I have the same (with i386)



			
				SirDice said:
			
		

> Hmm.. The previous updates didn't update the kernel but it looks like -p5 does.
> 
> Did you reboot?


Of course ;-)

A *diff -q /boot/kernel/ /boot/kernel.old/* shows me the same files in both directories. But a lot of *.symbols in /boot/kernel/ which doesn't exists in /boot/kernel.old/.


----------



## pooky (Dec 28, 2012)

SirDice said:
			
		

> Hmm.. The previous updates didn't update the kernel but it looks like -p5 does.
> 
> Did you reboot?



Yes I've rebooted, and I updated from p3 (I think) to p5, not absolutely sure but I think I missed the update to p4


----------



## SirDice (Dec 28, 2012)

pooky said:
			
		

> Yes I've rebooted, and I updated from p3 (I think) to p5, not absolutely sure but I think I missed the update to p4



Doesn't matter, your last freebsd-update(8) run will have included it.
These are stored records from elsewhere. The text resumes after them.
/-- Group blocks into windows of 64 from a multiple of 64 (R277). -/
def windows : List (Nat × Nat) → List (Nat × List (Nat × Nat)) → List (Nat × List (Nat × Nat))
  | [], acc => acc.reverse
  | (b, v) :: t, (w, bs) :: acc => if b / 64 == w then windows t ((w, bs ++ [(b, v)]) :: acc) else windows t ((b / 64, [(b, v)]) :: (w, bs) :: acc)
  | (b, v) :: t, [] => windows t [(b / 64, [(b, v)])]

/-- Send a share's blocks as data lighters and its END (R277, R282). -/
def State.refrSendShare (s : State) (x : RefrShare) (version : Nat) (bs : List (Nat × Nat)) : State :=
  let h := s.refrHdr x version
  let n := blockBytes h.fmt
  let ws := windows bs []
  let qmask := ((List.range s.fit.nActive).filter (fun q => decide (0 < s.refrLines q x.entry))).foldl (fun a q => a + 2 ^ q) 0
  let s1 := foldS ws.zipIdx (fun w s =>
    let body := pack (w.1.2.map (fun b => (8 * n, b.2)))
    let len := n * w.1.2.length
    s.refrSend x.pos { h with first := 64 * w.1.1, mask := w.1.2.foldl (fun a b => a ||| 2 ^ (b.1 % 64)) 0, blen := len, fseq := w.2,
                              bcrc := if len == 0 then 0 else crcOf len body } body x.direct) s
  s1.refrSend x.pos { h with rkind := 2, mask := qmask, fseq := ws.length } 0 x.direct

/-- An END with VOID = 1: the share will not be sent (R279). -/
def State.refrVoid (s : State) (x : RefrShare) : State :=
  let qmask := ((List.range s.fit.nActive).filter (fun q => decide (0 < s.refrLines q x.entry))).foldl (fun a q => a + 2 ^ q) 0
  (s.refrSend x.pos { s.refrHdr x x.step with rkind := 2, void := true, mask := qmask } 0 none).modPort x.pos (fun p => { p with mirrorOk := p.mirrorOk.filter (· != x.entry) })

/-! ## The run (R277 to R279) -/

/-- Clear bits of a quay's memory, a line at a time. -/
def State.clearBits (s : State) (l : Nat) (bs : List Nat) : State :=
  foldS (bs.map (· / 1024)).eraseDups (fun x s =>
    s.ownWrite l (128 * x) 128 ((bs.filter (fun b => b / 1024 == x)).foldl (fun v b => setFld v (b % 1024) (b % 1024) 0) (s.readB l (128 * x) 128))) s

/-- The local lines of a share that the run takes: index in the share and address. -/
def State.refrTodo (s : State) (x : RefrShare) : List (Nat × Nat) :=
  let e := s.refrEnt x.entry
  ((List.range (s.refrLines x.pos x.entry)).filterMap (fun i => ((s.lquay x.pos).tagAddr e.ptag (128 * i)).map (fun a => (i, a)))).filter
    (fun y => x.full || s.memBit x.pos (s.dirtyBit x.pos (x.step % 2) x.entry y.1))

/-- The quantiser's residue check fails on a share: nothing of it is staged in the mirror, the run is FULL when it is repeated (R345, R375), and
after RECOVERY_LIMIT restarts the quay reports a fatal internal error (R376, R377). -/
def State.refrFault (s : State) (x : RefrShare) : State :=
  let r := s.restart ((s.phys x.pos).getD 0) 10 x.entry x.restarts
  let s1 := { r.1 with refr := { r.1.refr with running := mapIf (· == x) (fun x => { x with full := true, restarts := x.restarts + 1 }) r.1.refr.running } }
  let s2 := s1.modPort x.pos (fun p => { p with mirrorOk := p.mirrorOk.filter (· != x.entry) })
  if r.2 then s2.fatalL x.pos else s2

/-- Run a share on a quay in service: none while a line of it is being rebuilt, or a replay has still to pass a unit of it (R126). -/
def State.refrRun (s : State) (x : RefrShare) : State × Bool :=
  let e := s.refrEnt x.entry
  let todo := s.refrTodo x
  let bad := todo.filter (fun y => s.optInput x.pos y.2 == .wait)
  if (s.phys x.pos).isNone || todo.any (fun y => ((s.lquay x.pos).unitOf y.2).any (s.unitReplaying x.pos)) then (s, false)
  else if !bad.isEmpty then (foldS bad (fun y s => s.demandSalvage x.pos y.2) s, false)
  else
    let q := s.residueErr x.pos 7 (s.mirrorAddr x.pos x.entry 0)
    if q.2 then (q.1.refrFault x, false) else
    let n := blockBytes e.fmt
    let blocks := todo.flatMap (fun y =>
      let es := elems 16 64 (s.pitLine x.pos y.2 x.step).toNat
      [(2 * y.1, s.refrBlock x.pos x.entry y.1, quantise e.fmt (es.take 32)), (2 * y.1 + 1, s.refrBlock x.pos x.entry y.1 + 1, quantise e.fmt (es.drop 32))])
    let out := blocks.filter (fun b => x.full || s.readB x.pos (s.mirrorAddr x.pos x.entry b.1) n != b.2.2)
    let s1 := foldS out (fun b s => s.ownWrite x.pos (s.mirrorAddr x.pos x.entry b.1) n b.2.2) s
    let s2 := (s1.clearBits x.pos (todo.map (fun y => s.dirtyBit x.pos (x.step % 2) x.entry y.1))).modPort x.pos (fun p => { p with
                                                  refrVer := p.refrVer.set x.entry x.step,
                                                  mirrorOk := if x.full && !p.mirrorOk.contains x.entry then x.entry :: p.mirrorOk else p.mirrorOk })
    (s2.refrSendShare x x.step (out.map (·.2)), true)

/-- A step has moored: its refresh starts on every quay, on one under relief once the relief quay is in service (R122 stage 5, R277, R279). -/
def State.refrStart (s : State) (no : Nat) : State :=
  if s.ident.gen then s else
  let xs := s.standing.flatMap (fun l => (s.refrEnts.filter (fun r => decide (0 < s.refrLines l r))).map (fun r =>
    ({ pos := l, entry := r, step := no, full := !(s.port l).mirrorOk.contains r, direct := none } : RefrShare)))
  if xs.isEmpty then s else { s with refr := { s.refr with running := s.refr.running ++ xs, pins := some (min no (s.refr.pins.getD no)) } }

/-- Serve a resync request from the mirror (R284). -/
def State.refrServe (s : State) (x : RefrShare) : State :=
  let e := s.refrEnt x.entry
  let n := blockBytes e.fmt
  let bs := (List.range (2 * s.refrLines x.pos x.entry)).map (fun b => (s.refrBlock x.pos x.entry 0 + b, s.readB x.pos (s.mirrorAddr x.pos x.entry b) n))
  s.refrSendShare { x with full := true } ((s.port x.pos).refrVer.get 0 x.entry) bs

/-- The resync request a quay serves next: the one that came first, once its share's refresh has run and its mirror is valid (R284). -/
def State.resyncNext (s : State) : Option RefrShare :=
  s.refr.resync.find? (fun x => (s.refr.resync.find? (fun y => y.pos == x.pos)) == some x && !s.refr.running.any (fun y => y.pos == x.pos) &&
    (s.phys x.pos).isSome && (s.port x.pos).mirrorOk.contains x.entry && ((s.port x.pos).refrVer.find x.entry).isSome)

/-- Go on with the refresh: shares that were interrupted, shares to run, then one resync request per quay. A refresh pins the segments of later
steps than its own, and frees what it pinned once it has read (R278). -/
def State.refreshGo (s : State) : State :=
  let s1 := if s.refr.pins.isNone then foldS s.refr.running (fun x s => s.refrVoid x) { s with refr := { s.refr with running := [] } } else s
  let s2 := foldS s1.refr.running (fun x s =>
    let r := s.refrRun x
    if r.2 then { r.1 with refr := { r.1.refr with running := r.1.refr.running.filter (· ≠ x) } } else r.1) s1
  let oldest := s2.refr.running.foldl (fun (a : Option Nat) x => some (min x.step (a.getD x.step))) none
  let s3 := if s2.refr.pins.isSome && s2.refr.pins != oldest then
      let s' := { s2 with refr := { s2.refr with pins := oldest } }
      let free := fun (m : Option Nat) (x : Seg) => m.all (fun m => decide (x.step ≤ m))
      foldS s'.lquays (fun l s => foldS ((s.port l).log.segs.filter (fun x => x.state == 4 && free s.locker.pins x && free oldest x)) (fun x s => s.segFree l x.slot) s) s'
    else s2
  match s3.resyncNext with
  | none => s3
  | some x => State.refrServe { s3 with refr := { s3.refr with resync := removeFirst (· == x) s3.refr.resync } } x

/-! ## Staging (R288) -/

/-- Blocks of a region. -/
def Region.blocks (r : Region) : Nat := if isMx r.fmt then r.size * 4096 / mxFrame (max r.ew 1) * 4096 else r.size * 4096 / 32

/-- Blocks of a generator tag on a quay. -/
def State.tagBlocks (s : State) (l tag : Nat) : Nat := ((s.confQuay l).tagRegions tag).foldl (fun a r => a + r.blocks) 0

/-- The quay and local block of block `b` of a generator tag. -/
def State.blockHome (s : State) (tag : Nat) : List Nat → Nat → Option (Nat × Nat)
  | [], _ => none
  | l :: t, b => let n := s.tagBlocks l tag; if b < n then some (l, b) else s.blockHome tag t (b - n)

/-- The region and block in it of local block `b`. -/
def blockIn : List Region → Nat → Option (Region × Nat)
  | [], _ => none
  | r :: t, b => if b < r.blocks then some (r, b) else blockIn t (b - r.blocks)

/-- Where a quay's next record begins in its staging ring, and where its oldest does. -/
def State.stageEnd (s : State) (l : Nat) : Nat := ((s.refr.staged.filter (fun x => x.pos == l)).getLast?).elim 0 (fun x => x.off + x.bytes)
def State.stageTail (s : State) (l : Nat) : Nat := ((s.refr.staged.filter (fun x => x.pos == l)).head?).elim 0 (·.off)

/-- Whether `n` more bytes fit the ring of a quay: its space is used from its oldest record on. -/
def State.stageFits (s : State) (l n : Nat) : Bool := decide (s.stageEnd l - s.stageTail l + n ≤ s.lpar l .refrStageSize)

/-- The two pieces of a span of a quay's ring: address and bytes, before its end and after it. -/
def State.stageSpan (s : State) (l off n : Nat) : (Nat × Nat) × (Nat × Nat) :=
  let z := max (s.lpar l .refrStageSize) 1
  let base := s.lpar l .refrStageBase
  let a := min n (z - off % z)
  ((base + off % z, a), (base, n - a))

/-- Read and write bytes of a quay's ring. -/
def State.stageRead (s : State) (l off n : Nat) : Nat :=
  let p := s.stageSpan l off n
  s.readB l p.1.1 p.1.2 + (s.readB l p.2.1 p.2.2) <<< (8 * p.1.2)
def State.stageWrite (s : State) (l off n v : Nat) : State :=
  let p := s.stageSpan l off n
  let s1 := s.ownWrite l p.1.1 p.1.2 (v % 2 ^ (8 * p.1.2))
  if p.2.2 == 0 then s1 else s1.ownWrite l p.2.1 p.2.2 (v >>> (8 * p.1.2))

/-- The share of a version is incomplete until sent again (R290). -/
def State.refrBad (s : State) (h : RfHdr) : State :=
  { s with refr := { s.refr with bad := (h.src, h.srcq, h.entry, h.version) :: s.refr.bad.filter (· ≠ (h.src, h.srcq, h.entry, h.version)) } }

/-- The blocks of a body. -/
def refrBlocks (h : RfHdr) (body : Nat) : List (Nat × Nat) :=
  let n := blockBytes h.fmt
  (((List.range 64).filter (fun b => h.mask.testBit b)).zipIdx).map (fun e => (h.first + e.1, byt body (n * (e.2 + 1) - 1) (n * e.2)))

/-- A lighter that finds a ring full is dropped: counted, its share incomplete, to be asked for once flips have freed space. -/
def State.stageDrop (s : State) (l : Nat) (h : RfHdr) : State :=
  let s1 := (s.countL l 0x1E 1).refrBad h
  { s1 with refr := { s1.refr with dropped := (h.src, h.srcq, h.entry) :: s1.refr.dropped.filter (· ≠ (h.src, h.srcq, h.entry)) } }

/-- Put the record of a lighter, or of the part of one, into the ring of a quay. -/
def State.stagePut (s : State) (l : Nat) (h : RfHdr) (pkt : Nat) : State :=
  let n := 48 + h.blen
  if !s.stageFits l n then s.stageDrop l h else
  let off := s.stageEnd l
  let bs := ((List.range 64).filter (fun b => h.mask.testBit b)).zipIdx.map (fun e => (h.first + e.1, off + 48 + blockBytes h.fmt * e.2))
  let s1 := s.stageWrite l off n pkt
  { s1 with refr := { s1.refr with staged := s1.refr.staged ++
    [{ pos := l, src := h.src, quay := h.srcq, entry := h.entry, version := h.version, full := h.full, gtag := h.gtag, fmt := h.fmt, fseq := h.fseq,
       blocks := bs, off := off, bytes := n }] } }

/-- The part of a lighter with some of its blocks, as a lighter of its own. -/
def RfHdr.part (h : RfHdr) (bs : List (Nat × Nat)) : RfHdr × Nat :=
  let n := blockBytes h.fmt
  let body := pack (bs.map (fun b => (8 * n, b.2)))
  let h' := { h with mask := bs.foldl (fun a b => a ||| 2 ^ (b.1 - h.first)) 0, blen := n * bs.length, bcrc := if bs.isEmpty then 0 else crcOf (n * bs.length) body }
  (h', h'.enc + body <<< 384)

/-- What was on its way to a quay under relief is staged there once the relief quay is in service. -/
def State.stageLate (s : State) : State :=
  let go := s.refr.toStage.filter (fun e => (s.phys e.1).isSome)
  foldS go (fun e s => s.stagePut e.1 (RfHdr.dec e.2.2) e.2.2) { s with refr := { s.refr with toStage := s.refr.toStage.filter (fun e => (s.phys e.1).isNone) } }

/-- Stage a data lighter, its blocks on the quays that hold them, to which they go on the harbour ring (R22, R288); on a full ring it is dropped. -/
def State.stage (s : State) (l : Nat) (h : RfHdr) (body : Nat) : State :=
  let bs := refrBlocks h body
  let home := fun b => s.blockHome h.gtag (List.range s.fit.nActive) b
  let at_ := fun q => bs.filter (fun b => (home b.1).any (fun x => x.1 == q))
  let parts := ((List.range s.fit.nActive).filter (fun q => !(at_ q).isEmpty)).map (fun q => (q, at_ q))
  let parts' := if parts.isEmpty then [(l, [])] else parts
  let size := fun (n : Nat) => 48 + n * blockBytes h.fmt
  if parts'.any (fun p => (s.phys p.1).isSome && !s.stageFits p.1 (size p.2.length)) then s.stageDrop l h
  else foldS parts' (fun p s =>
    let r := h.part p.2
    let s1 := if p.1 == l then s else s.ringTo l p.1 6 (.stage (size p.2.length))
    if (s1.phys p.1).isSome then s1.stagePut p.1 r.1 r.2
    else { s1 with refr := { s1.refr with toStage := s1.refr.toStage ++ [(p.1, size p.2.length, r.2)] } }) s

/-! ## Completeness (R289) -/

/-- Whether a part of a lighter of an END's share and version is still on its way to its quay. -/
def Refr.onWay (r : Refr) (e : EndRec) : Bool :=
  r.toStage.any (fun x => let h := RfHdr.dec x.2.2; h.src == e.src && h.srcq == e.quay && h.entry == e.entry && h.version == e.version)

/-- Whether data lighters 0 to its count - 1 of an END are all staged, those of a FULL refresh and of another apart. -/
def Refr.endDone (r : Refr) (e : EndRec) : Bool :=
  !e.void && (List.range e.count).all (fun i => r.staged.any (fun x => x.src == e.src && x.quay == e.quay && x.entry == e.entry && x.version == e.version && x.full == e.full && x.fseq == i)) &&
  !r.bad.contains (e.src, e.quay, e.entry, e.version) && !r.onWay e

/-- The highest version of a complete FULL refresh of a share. -/
def Refr.fullVer (r : Refr) (src quay entry : Nat) : Nat :=
  ((r.ends.filter (fun e => e.src == src && e.quay == quay && e.entry == entry && e.full && r.endDone e)).map (·.version)).foldl max 0

/-- Whether a share is satisfied for every version after the current one up to `v`. -/
def Refr.shareOk (r : Refr) (src quay entry v : Nat) : Bool :=
  let lo := max r.cur (r.fullVer src quay entry)
  let vs := ((r.ends.filter (fun e => e.src == src && e.quay == quay && e.entry == entry && decide (lo < e.version) && decide (e.version ≤ v) && r.endDone e)).map (·.version)).eraseDups
  decide (v - lo ≤ vs.length)

/-- The quays that hold a share of a source's entry, by its ENDs; none before the first. -/
def Refr.qmask (r : Refr) (src entry : Nat) : Nat := (r.ends.filter (fun e => e.src == src && e.entry == entry)).foldl (fun a e => a ||| e.qmask) 0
If you now have -p5 you have all the patches.


----------



## dave (Dec 29, 2012)

If not uname -a, what is the correct command to find what version (patch level) a machine is runiing?


----------



## Wiedmann (Dec 29, 2012)

dave said:
			
		

> If not uname -a, what is the correct command to find what version (patch level) a machine is runiing?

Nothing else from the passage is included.